Also wenn ich dem Link ein s anhänge geht dass ganze ohne nicht. Bei vielen News geht es aber bei einigen wie den genannten nicht.
Kann sowas an der Datenbank liegen? Oder ne andere idee?

Mir ist gerade noch aufgefallen, dass ich den Zusatz am Ende setzten muss also dass "s" woanders geht es nicht.

mfg

Sebastian


----------



## Tyg3r (26. September 2007)

Hm,

würde den rewrite mal sicherheitshalber so schreiben:
RewriteRule ^news/([a-zA-Z0-9-]+)/([0-9]+)\.html$ content/news.php?id=$2&title=$1 [NC,L]
wobei das nicht das Problem beheben wird...

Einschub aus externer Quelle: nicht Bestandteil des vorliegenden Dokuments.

-- ==== Sys2Proof/Machine/State.lean ====
section
/-!
DEFINITION. Sys2Proof/Machine/State.lean: the state of the device as plain data: every register of Table 20-6 in one sparse
file (a register that is not listed holds its reset value), the byte memory, and, beside them, the state that the chapters
describe and that no register shows.  INVENTORY.md, State, lists all of it with the rules.
-/
namespace Sys2Proof.Machine

/-! ### Memories (09_memory_and_ecc.md) -/

/-- What a memory word holds besides good data (R261): an error that no access has found yet, with the bit or symbol position its
check bits give, or the poison marking. -/
inductive WordChk where
  | ce (pos : Nat)
  | ue (pos : Nat)
  | poison
  deriving DecidableEq, Repr

/-- An access that waits for the init engine of a stack (R274, R275) or for its wake (R445). -/
inductive MemAccess where
  | read (addr : Nat)
  | write (addr : Nat) (bytes : List Byte)
  deriving DecidableEq, Repr

/-- An entry of the field repair map (Table 9-5). -/
structure Repair where
  kind : Nat
  applied : Bool
  unrepairable : Bool
  macroId : Nat
  index : Nat
  sec : Nat
  deriving DecidableEq, Repr

/-- A correctable error in a column of an SRAM macro (R278), with its row and time. -/
structure ColEvent where
  macroId : Nat
  column : Nat
  row : Nat
  sec : Nat
  deriving DecidableEq, Repr

/-- A correctable error in a symbol of an HBM channel (R279), with its line and time. -/
structure SymEvent where
  stack : Nat
  channel : Nat
  pos : Nat
  line : Nat
  sec : Nat
  deriving DecidableEq, Repr

/-- The memories beside their data and registers. -/
structure MemSt where
  chk : Tab Nat WordChk
  /-- The events of each row-table entry in use: time in seconds and weight (R277). -/
  rowEvents : Tab Nat (List (Nat × Nat))
  colEvents : List ColEvent
  symEvents : List SymEvent
  /-- The field repair map (R283). -/
  repairs : List Repair
  /-- Spare rows and columns left per macro (R280). -/
  spares : Tab Nat (Nat × Nat)
  /-- Priority granules of a stack that wait behind the present one (R274). -/
  prio : Tab Nat (List Nat)
  /-- The granule that a priority granule paused, with its pointer (R274). -/
  paused : Tab Nat (Nat × Nat)
  waiting : List MemAccess
  /-- The fuse map, voted (R262, R520). -/
  fuses : Tab Nat Nat
  /-- Steol's own store of error records: severity and words (R501). -/
  errStore : List (Nat × List Nat)
  /-- The next place of the persistent fault log's ring (Table 18-8). -/
  logNext : Nat
  deriving DecidableEq, Repr

/-- The memories right after reset: no error, nothing queued, every spare unused. -/
def MemSt.reset : MemSt where
  chk := []
  rowEvents := []
  colEvents := []
  symEvents := []
  repairs := []
  spares := []
  prio := []
  paused := []
  waiting := []
  fuses := []
  errStore := []
  logNext := 0

/-! ### The time base (02_time_base.md) -/

/-- A counter or stamp of network time: Table 2-1 (R34). -/
structure Tai where
  sec : Nat
  ns : Nat
  frac : Nat
  deriving DecidableEq, Repr

/-- A step or set accepted by STEP_CTRL and not yet applied (R44, R47): what it adds or loads, in units of 2^-32 ns, the set's
STEP_NS being above 999,999,999, and the ticks until the one that applies it. -/
structure StepReq where
  isSet : Bool
  amount : Int
  bad : Bool
  left : Nat
  deriving DecidableEq, Repr

/-- One time domain: counter (R34), increment in force in units of 2^-32 ns (R41), the pair a commit took (R42), a step or set
not yet applied (R44), a set applied ahead of the tick that completes it (R47), and the ticks since the last commit (R73). -/
structure TbuDom where
  counter : Tai
  incr : Nat
  incPend : Option Nat
  step : Option StepReq
  setThisTick : Bool
  hold : Nat
  deriving DecidableEq, Repr

/-- A switch request that waits for its switch point (R52). -/
structure SwitchReq where
  target : Dom
  force : Bool
  refTl : Nat
  deriving DecidableEq, Repr

/-- The direction of a frame, stamp or link. -/
inductive Dir where
  | rx | tx
  deriving DecidableEq, Repr

/-- An entry of a stamp FIFO (R67): message type, sequence identifier, corrected stamp. -/
structure Stamp where
  mtype : Nat
  seq : Nat
  stamp : Tai
  deriving DecidableEq, Repr

/-- The time base unit beside its registers. -/
structure Tbu where
  a : TbuDom
  b : TbuDom
  /-- The residual R of R52, in units of 2^-32 ns. -/
  resid : Int
  switch : Option SwitchReq
  /-- A snapshot was requested and its tick has not come (R75). -/
  snap : Bool
  /-- The counters have started since the cold start or brown-out (R38). -/
  started : Bool
  /-- The timing PLL holds its last control value (R40). -/
  holding : Bool
  /-- Ticks of the timing clock since the counters started; spaces PPS edges (R68). -/
  ticks : Nat
  /-- Per PPS input, the instant of its last accepted edge in units of 12.5 ps of the timing clock (R68). -/
  ppsLast : List (Nat × Nat)
  /-- The stamp FIFOs by port and direction (R67). -/
  stamps : List ((Nat × Dir) × List Stamp)
  /-- The active time of the last capture (R75), which AFT_SNAP shows (R103). -/
  snapActive : Option Tai
  deriving DecidableEq, Repr

/-! ### Air time and whistles (03_air_time_and_whistles.md) -/

/-- The fields of a timeline table entry (Table 3-2). -/
structure TlEntry where
  std : Nat
  mu : Nat
  ecp : Bool
  nb3k75 : Bool
  tddEn : Bool
  tag : Nat
  /-- Signed, in units of 62.5 ps. -/
  offset : Int
  tddPtr : Nat
  patLen : Nat
  streamBase : Nat
  streamCount : Nat
  corrPtr : Nat
  deriving DecidableEq, Repr

/-- What the AFT read at the boundary of a slot (R83, R84): the slot (counted from frame 0), its TDD word and the delays of
the streams in units of 62.5 ps. -/
structure SlotLatch where
  slot : Int
  word : Nat
  delays : List Int
  deriving DecidableEq, Repr

/-- An enabled timeline: the copied entry (R80), a pending TDD update (R83: the first slot it applies to, TDD_PTR, PATTERN_LEN),
CUR_BANK (R100) and the latched slot (R84). -/
structure Timeline where
  ent : TlEntry
  pend : Option (Int × Nat × Nat)
  curBank : Nat
  slot : Option SlotLatch
  deriving DecidableEq, Repr

/-- The schedule of a whistle: timeline, coordinate symbol counted from frame 0, DELTA_NS and sub-ns part in units of 100 ps,
and the period in symbols (0 for a one-shot), with the FILTER of R87. -/
structure Sched where
  tl : Nat
  next : Int
  delta : Int
  sub100 : Nat
  period : Nat
  filter : Nat
  deriving DecidableEq, Repr

/-- An internal whistle channel (R88): armed, the words W0 to W5 read at arm, its schedule, the instant of the last occurrence
fired or missed, and an occurrence whose firing is decided but not yet delivered (R90, R92, R93): its coordinate symbol and the tick
of the decision, with whether its spill was counted. -/
structure WhsCh where
  armed : Bool
  action : Nat
  arg0 : Nat
  arg1 : Nat
  sched : Sched
  last : Option Int
  due : Option (Int × Nat)
  spilled : Bool
  deriving DecidableEq, Repr

/-- The level a WHS_OUT pin drives (R95, R96). -/
inductive PinDrive where
  | idle | active | hiz
  deriving DecidableEq, Repr

/-- A pin whistle (R95): its schedule and width as armed, the last occurrence handled, and what the pin drives. -/
structure WhsPinSt where
  armed : Bool
  sched : Sched
  width : Nat
  last : Option Int
  due : Option Int
  drive : PinDrive
  deriving DecidableEq, Repr

/-- The AFT and the WHS beside their registers. -/
structure Aft where
  tls : Tab Nat Timeline
  channels : Tab Nat WhsCh
  pins : Tab Nat WhsPinSt
  /-- Firings of internal whistles delivered in the present tick (R90). -/
  delivered : Nat
  deriving DecidableEq, Repr

/-! ### Rings and events (14_host_interface_and_brildo.md) -/

/-- An item of a ring between its presentation and its consumption or its free (R431, R433): its index, whether it is done with, the
buffer (pool, address) that goes with it (an input item's staged copy, or an output item's buffer that HEAD frees), and for an input
item whether GDX has taken it, the address of its payload, and its words (Table 14-12). -/
structure RingItem where
  index : Nat
  done : Bool
  buf : Option (Nat × Nat)
  taken : Bool
  addr : Nat
  words : List Nat
  deriving DecidableEq, Repr

/-- A host transport ring: the parameters of R428 and what it has under way.  TAIL, HEAD, flags, vector and coalescing are the
registers of Table 14-17. -/
structure Ring where
  func : Nat
  out : Bool
  kind : RingKind
  /-- The ring lies in host memory. -/
  inHost : Bool
  base : Nat
  entries : Nat
  wbAddr : Nat
  tl : Nat
  stagePool : Nat
  dataBase : Nat
  dataSize : Nat
  errRing : Option Nat
  level0 : Bool
  /-- Items not yet signalled (R434). -/
  unsignalled : Nat
  /-- Output sequence of the next item (Table 14-12). -/
  outSeq : Nat
  items : List RingItem
  /-- Input items fetched so far: the index of the next to fetch (R431). -/
  fetched : Nat
  deriving DecidableEq, Repr

/-- The causes of a CARRIER_SHED event (R496). -/
inductive ShedCause where
  | unit | domain | lane | thermal
  deriving DecidableEq, Repr

/-- What a TIME event says (Table 14-11). -/
inductive TimeEvent where
  | jumpRefused | switchRefused | holdoverStart | holdoverEnd | brownoutLost | servo (code : Nat)
  deriving DecidableEq, Repr

/-- The events of Table 14-11 with their content. -/
inductive Event where
  | completion (mbx seq status cause index offset : Nat)
  | carrierShed (handles : List Nat) (restored : Bool) (cause : ShedCause)
  | time (d : Dom) (what : TimeEvent)
  | tlMismatch (tag : Nat) (isSet : Bool)
  | link (coupler : Bool) (port state : Nat)
  | xoffStuck (pin : Nat) (isSet : Bool)
  | queueGap (queue first drops : Nat)
  | failover (pair : Nat)
  | thermal (throttle : Bool) (sensor temp : Nat)
  | errorRecord (words : List Nat)
  | firmware (what : Nat)
  deriving DecidableEq, Repr

/-! ### Mailboxes (R411 to R420) -/

/-- A request that Steol has taken (Table 14-3): opcode, SEQUENCE, the IRQ bit, the version it carries, and whether a reset of its
function has dropped it (R436). -/
structure Req where
  op : Nat
  seq : Nat
  irq : Bool
  major : Nat
  minor : Nat
  gone : Bool
  deriving DecidableEq, Repr

/-- What a reply carries beside its header (Table 14-4): the items whose layout the spec gives, and the values of a command whose detail
items it does not lay out. -/
inductive ReplyItem where
  | features (bits : Nat)
  | versions (l : List (Nat × Nat))
  | handle (h : Nat)
  | detail (values : List Nat)
  deriving DecidableEq, Repr

/-- A reply (R415, R417): SEQUENCE, opcode, version, STATUS with its ERROR_DETAIL, items, and the bytes of the reply area. -/
structure Reply where
  seq : Nat
  op : Nat
  major : Nat
  minor : Nat
  status : Nat
  cause : Nat
  index : Nat
  offset : Nat
  items : List ReplyItem
  bytes : List Byte
  deriving DecidableEq, Repr

/-- A mailbox beside its registers: the request being executed, the last stored reply (R413), and the session's version (R418). -/
structure Mbx where
  cur : Option Req
  last : Option Reply
  version : Option (Nat × Nat)
  deriving DecidableEq, Repr

/-- What an asynchronous command (Table 14-7, A) does when it finishes. -/
inductive JobKind where
  /-- Install the graph image of a length at an address. -/
  | graph (addr len : Nat)
  /-- Install the kernel image of a length at an address. -/
  | kernel (addr len : Nat)
  | laneTest (coupler : Bool) (port lane loop pattern : Nat)
  | writeRecord (kind : Nat) (body : List Nat)
  /-- Remove a kind-3 entry of the repair map, or change another entry (R485). -/
  | repairRemove (unit : Nat)
  | fwStage (version secver revoke : Nat)
  | fwSwap
  | fwCommit
  | fwAbort
  deriving DecidableEq, Repr

/-- An asynchronous command under way: mailbox, SEQUENCE, function and what it does (R414). -/
structure Job where
  mbx : Nat
  seq : Nat
  func : Nat
  kind : JobKind
  deriving DecidableEq, Repr

/-- The stage of a firmware update (Table 14-15). -/
inductive FwPhase where
  | idle | staged | trial | noStandby
  deriving DecidableEq, Repr

/-- Firmware beside MBX_DEV_STATUS: stage, the version of each Steward pair, the staged image's security version and REVOKE mask, and a
change of pairs that waits for its slot boundary on a reference timeline (R438). -/
structure Fw where
  phase : FwPhase
  vers : Tab Nat Nat
  secver : Nat
  /-- The public keys that the staged image revokes (R519). -/
  revoke : Nat
  swap : Option (Option Nat)
  deriving DecidableEq, Repr

/-- A trial ends: nothing is staged. -/
def Fw.revert (x : Fw) : Fw := { x with phase := .idle, swap := none, secver := 0, revoke := 0 }

/-- The host interface beside its registers. -/
structure HostIf where
  rings : Tab Nat Ring
  /-- Per function, the ring and mask that EVENT_RING named (R426). -/
  evRings : Tab Nat (Nat × Nat)
  /-- Per function, the events dropped since the last that fitted (R426). -/
  evLost : Tab Nat Nat
  /-- Functions with an open session reach the host window (R408): HOST_BASE by function. -/
  hostBase : Tab Nat Nat
  /-- The ring and severities that ERR_STREAM named (R501). -/
  errStream : Option (Nat × Nat)
  /-- The ring that TELEMETRY named (R155). -/
  telemRing : Option Nat
  /-- What PARTITION has given each virtual function (R404). -/
  parts : Tab Nat Partition
  /-- PCIe doorbells written (Table 15-7, input 0xA0). -/
  doorbells : Nat
  mbx : Tab Nat Mbx
  /-- The mailbox that Steol took last (R414). -/
  turn : Nat
  jobs : List Job
  /-- Functions that were reset and have not sent CLAIM (R436). -/
  unclaimed : List Nat
  fw : Fw
  /-- The windows of BAR2 of the virtual functions: HBM address by function and window (R407). -/
  windows : Tab (Nat × Nat) Nat
  /-- The PCIe link is up and configuration space is ready (R403). -/
  link : Bool
  /-- The UTC offset that TIME_OF_DAY gave, and the TAI seconds with it (R57). -/
  tod : Option (Nat × Int)
  /-- PTP ports as PTP_PORT configures them beside TBU_PORT_CFG: profile and role (Table 14-7). -/
  ptp : Tab Nat (Nat × Nat)
  deriving DecidableEq, Repr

Was meinst Du mit "Link geht nicht"?
404 Seite?
oder falsches Ergebnis aus DB?

Gib doch mal in news.php dein $_GET vars aus:
print_r($_GET);

Vielleicht hilft das ja weiter 

Gruß tyg3r


----------



## piti66 (26. September 2007)

Ja die 404er Seite kommt.
$Get kann ich dir nicht ausgeben, weil ja die 404 kommt 
Wie gesagt ein Link geht der andere nicht, obwohl alle Sonderzeichen und Umlaute umgewandelt sind bzw. auch keine haben.
Der muss garnicht auf die news.php kommen sondern einfach abrechen.

mfg


----------



## Tyg3r (26. September 2007)

Kenne den htaccess Syntax leider nicht allzu gut.
Aber ich würde ihn so schreiben:

RewriteRule	^news/([a-zA-Z0-9._-]*)/([0-9]*)\.html$ content/news.php?id=$2&title=$1	[QSA]

Probier einfach mal aus


----------



## piti66 (26. September 2007)

Bringt nichts  Trotzdem danke!


----------



## Tyg3r (26. September 2007)

Hat der "titel" in der URL eine programmiertechnische Bedeutung?
Oder nur SEO?

Falls Du den Titel im Code verwendest dann hast Du eventuell eine Weiterleitung auf eine Seite (welche nun, warum auch immer eine 404 ist), wenn Eintrag in DB nicht gefunden wurde ...


----------



## Tyg3r (26. September 2007)

Ein bekanntes Problem mit htaccess auf unterschiedlichen Sytemen (Du meintest ja es gab nen Update) ist ein / bei der Übersetzung:

anstatt:
RewriteRule ^news/([a-zA-Z0-9._-]*)/([0-9]*)\.html$ content/news.php?id=$2&title=$1 [QSA]
mal:
RewriteRule ^news/([a-zA-Z0-9._-]*)/([0-9]*)\.html$ /content/news.php?id=$2&title=$1 [QSA] 
testen.

Ansonsten weiß ich auch nicht weiter ^^


----------